─── Task data
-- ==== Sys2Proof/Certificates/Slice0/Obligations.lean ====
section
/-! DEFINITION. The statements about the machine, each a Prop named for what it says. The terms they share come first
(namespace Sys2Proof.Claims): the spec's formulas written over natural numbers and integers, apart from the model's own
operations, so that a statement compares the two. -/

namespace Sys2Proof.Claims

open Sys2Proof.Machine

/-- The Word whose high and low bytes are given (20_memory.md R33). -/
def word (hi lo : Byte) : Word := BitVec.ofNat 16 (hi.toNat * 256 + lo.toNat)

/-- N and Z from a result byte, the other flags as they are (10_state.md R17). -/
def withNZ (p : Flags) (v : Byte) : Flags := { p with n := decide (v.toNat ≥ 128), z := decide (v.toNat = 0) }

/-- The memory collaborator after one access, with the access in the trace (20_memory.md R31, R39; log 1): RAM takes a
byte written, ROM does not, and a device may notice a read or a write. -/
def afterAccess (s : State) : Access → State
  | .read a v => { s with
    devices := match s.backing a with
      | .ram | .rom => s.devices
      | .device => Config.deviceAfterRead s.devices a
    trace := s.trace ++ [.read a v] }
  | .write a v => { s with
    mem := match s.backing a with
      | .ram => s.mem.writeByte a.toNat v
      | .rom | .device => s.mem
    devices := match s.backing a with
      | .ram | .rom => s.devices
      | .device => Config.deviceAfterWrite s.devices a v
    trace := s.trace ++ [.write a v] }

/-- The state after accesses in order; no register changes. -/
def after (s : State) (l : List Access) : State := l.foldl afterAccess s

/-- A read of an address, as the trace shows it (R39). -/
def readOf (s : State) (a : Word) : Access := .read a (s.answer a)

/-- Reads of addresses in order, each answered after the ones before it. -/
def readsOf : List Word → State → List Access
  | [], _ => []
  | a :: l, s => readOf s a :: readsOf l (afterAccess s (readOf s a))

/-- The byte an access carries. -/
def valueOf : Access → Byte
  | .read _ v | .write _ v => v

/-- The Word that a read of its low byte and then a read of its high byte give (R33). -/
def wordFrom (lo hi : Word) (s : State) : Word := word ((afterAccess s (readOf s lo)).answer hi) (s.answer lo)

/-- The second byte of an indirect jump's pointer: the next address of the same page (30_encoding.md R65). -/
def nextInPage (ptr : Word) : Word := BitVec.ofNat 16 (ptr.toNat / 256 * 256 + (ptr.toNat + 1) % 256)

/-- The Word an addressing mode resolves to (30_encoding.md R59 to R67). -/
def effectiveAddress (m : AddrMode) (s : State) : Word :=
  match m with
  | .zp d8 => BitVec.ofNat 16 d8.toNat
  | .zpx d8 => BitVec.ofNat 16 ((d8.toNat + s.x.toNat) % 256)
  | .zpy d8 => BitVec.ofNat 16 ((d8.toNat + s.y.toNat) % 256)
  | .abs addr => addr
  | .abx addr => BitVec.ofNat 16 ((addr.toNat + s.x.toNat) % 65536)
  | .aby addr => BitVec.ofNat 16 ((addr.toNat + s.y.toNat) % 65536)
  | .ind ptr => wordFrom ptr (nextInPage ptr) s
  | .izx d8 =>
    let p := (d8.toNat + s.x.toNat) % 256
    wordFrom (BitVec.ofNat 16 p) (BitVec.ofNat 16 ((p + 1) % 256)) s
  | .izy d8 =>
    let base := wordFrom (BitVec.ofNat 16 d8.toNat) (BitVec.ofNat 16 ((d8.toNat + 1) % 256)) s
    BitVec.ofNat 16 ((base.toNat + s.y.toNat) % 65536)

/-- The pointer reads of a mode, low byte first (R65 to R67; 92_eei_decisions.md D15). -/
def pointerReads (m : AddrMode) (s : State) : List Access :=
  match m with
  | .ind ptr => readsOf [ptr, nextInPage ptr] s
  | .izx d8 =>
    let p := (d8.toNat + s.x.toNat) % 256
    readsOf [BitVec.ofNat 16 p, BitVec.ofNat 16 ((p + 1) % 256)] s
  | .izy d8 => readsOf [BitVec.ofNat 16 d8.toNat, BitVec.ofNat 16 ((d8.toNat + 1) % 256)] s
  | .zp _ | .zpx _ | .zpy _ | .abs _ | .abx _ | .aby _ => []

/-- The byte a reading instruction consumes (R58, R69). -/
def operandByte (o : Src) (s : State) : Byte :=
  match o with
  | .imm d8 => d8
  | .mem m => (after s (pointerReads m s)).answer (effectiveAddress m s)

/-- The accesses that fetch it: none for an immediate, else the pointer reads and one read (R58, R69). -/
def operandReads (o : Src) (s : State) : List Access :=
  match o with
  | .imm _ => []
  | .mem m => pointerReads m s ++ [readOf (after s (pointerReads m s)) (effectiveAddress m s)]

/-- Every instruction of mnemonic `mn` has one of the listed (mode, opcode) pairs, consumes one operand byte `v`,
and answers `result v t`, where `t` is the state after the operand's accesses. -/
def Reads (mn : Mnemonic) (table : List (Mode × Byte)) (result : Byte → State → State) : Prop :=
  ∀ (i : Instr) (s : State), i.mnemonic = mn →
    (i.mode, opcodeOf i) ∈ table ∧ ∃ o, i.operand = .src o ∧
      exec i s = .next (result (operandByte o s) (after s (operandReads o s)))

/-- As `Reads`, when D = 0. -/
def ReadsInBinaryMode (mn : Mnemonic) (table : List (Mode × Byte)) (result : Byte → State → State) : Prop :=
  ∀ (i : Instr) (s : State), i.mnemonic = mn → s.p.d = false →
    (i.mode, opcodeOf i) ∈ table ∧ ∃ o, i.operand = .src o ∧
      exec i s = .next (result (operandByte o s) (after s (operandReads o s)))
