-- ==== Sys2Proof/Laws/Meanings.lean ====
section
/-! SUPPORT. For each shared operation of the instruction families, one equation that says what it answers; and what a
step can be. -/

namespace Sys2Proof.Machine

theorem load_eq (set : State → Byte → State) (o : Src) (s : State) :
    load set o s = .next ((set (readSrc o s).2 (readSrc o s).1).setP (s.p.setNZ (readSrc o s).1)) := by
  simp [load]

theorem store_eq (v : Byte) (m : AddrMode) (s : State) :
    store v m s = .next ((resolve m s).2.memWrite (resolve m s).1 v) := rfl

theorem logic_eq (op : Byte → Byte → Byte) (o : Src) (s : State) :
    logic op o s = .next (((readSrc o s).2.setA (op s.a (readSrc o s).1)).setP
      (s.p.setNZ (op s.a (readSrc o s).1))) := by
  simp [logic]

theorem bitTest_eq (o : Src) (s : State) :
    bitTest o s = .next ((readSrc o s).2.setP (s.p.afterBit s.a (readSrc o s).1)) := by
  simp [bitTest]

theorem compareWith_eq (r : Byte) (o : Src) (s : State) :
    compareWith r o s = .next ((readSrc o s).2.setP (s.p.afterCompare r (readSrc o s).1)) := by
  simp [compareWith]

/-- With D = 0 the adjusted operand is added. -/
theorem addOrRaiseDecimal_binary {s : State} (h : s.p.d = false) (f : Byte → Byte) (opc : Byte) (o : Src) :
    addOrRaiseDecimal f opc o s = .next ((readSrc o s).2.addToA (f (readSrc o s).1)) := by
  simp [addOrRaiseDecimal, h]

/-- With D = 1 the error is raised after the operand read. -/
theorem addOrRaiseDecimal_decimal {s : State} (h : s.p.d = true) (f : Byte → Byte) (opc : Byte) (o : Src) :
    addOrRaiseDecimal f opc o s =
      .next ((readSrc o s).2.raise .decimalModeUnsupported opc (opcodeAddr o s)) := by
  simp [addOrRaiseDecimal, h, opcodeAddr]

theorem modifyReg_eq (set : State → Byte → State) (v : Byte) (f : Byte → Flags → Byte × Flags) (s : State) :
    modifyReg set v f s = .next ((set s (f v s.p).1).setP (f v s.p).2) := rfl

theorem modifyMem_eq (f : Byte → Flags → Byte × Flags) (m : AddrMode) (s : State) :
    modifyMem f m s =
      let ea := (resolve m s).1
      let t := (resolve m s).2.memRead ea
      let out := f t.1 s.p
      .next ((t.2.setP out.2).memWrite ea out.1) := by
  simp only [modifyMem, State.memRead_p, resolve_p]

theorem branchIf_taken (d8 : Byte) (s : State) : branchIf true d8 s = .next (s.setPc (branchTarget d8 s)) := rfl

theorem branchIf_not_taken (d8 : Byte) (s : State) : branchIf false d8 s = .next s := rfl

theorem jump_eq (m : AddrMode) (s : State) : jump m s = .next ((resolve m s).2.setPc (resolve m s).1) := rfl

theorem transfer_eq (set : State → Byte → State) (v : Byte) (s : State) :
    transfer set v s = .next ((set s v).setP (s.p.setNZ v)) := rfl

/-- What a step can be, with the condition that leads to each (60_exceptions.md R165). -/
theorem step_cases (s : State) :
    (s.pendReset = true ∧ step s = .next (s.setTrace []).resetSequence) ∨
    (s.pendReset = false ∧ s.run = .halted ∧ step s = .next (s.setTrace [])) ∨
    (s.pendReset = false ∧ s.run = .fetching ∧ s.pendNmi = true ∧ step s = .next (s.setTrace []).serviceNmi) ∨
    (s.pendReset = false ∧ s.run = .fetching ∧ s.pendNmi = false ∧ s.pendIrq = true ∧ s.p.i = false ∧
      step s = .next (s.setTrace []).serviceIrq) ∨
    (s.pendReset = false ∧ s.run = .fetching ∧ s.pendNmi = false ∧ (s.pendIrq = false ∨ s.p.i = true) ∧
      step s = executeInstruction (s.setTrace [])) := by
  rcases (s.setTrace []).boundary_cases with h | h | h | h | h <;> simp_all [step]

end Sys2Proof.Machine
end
──────
Only one stretch of the records above is wanted: the lines between the one holding "theorem load_eq (set" and the one holding "store v m s", inclusive, reproduced exactly.

theorem load_eq (set : State → Byte → State) (o : Src) (s : State) :
    load set o s = .next ((set (readSrc o s).2 (readSrc o s).1).setP (s.p.setNZ (readSrc o s).1)) := by
  simp [load]

theorem store_eq (v : Byte) (m : AddrMode) (s : State) :
    store v m s = .next ((resolve m s).2.memWrite (resolve m s).1 v) := rfl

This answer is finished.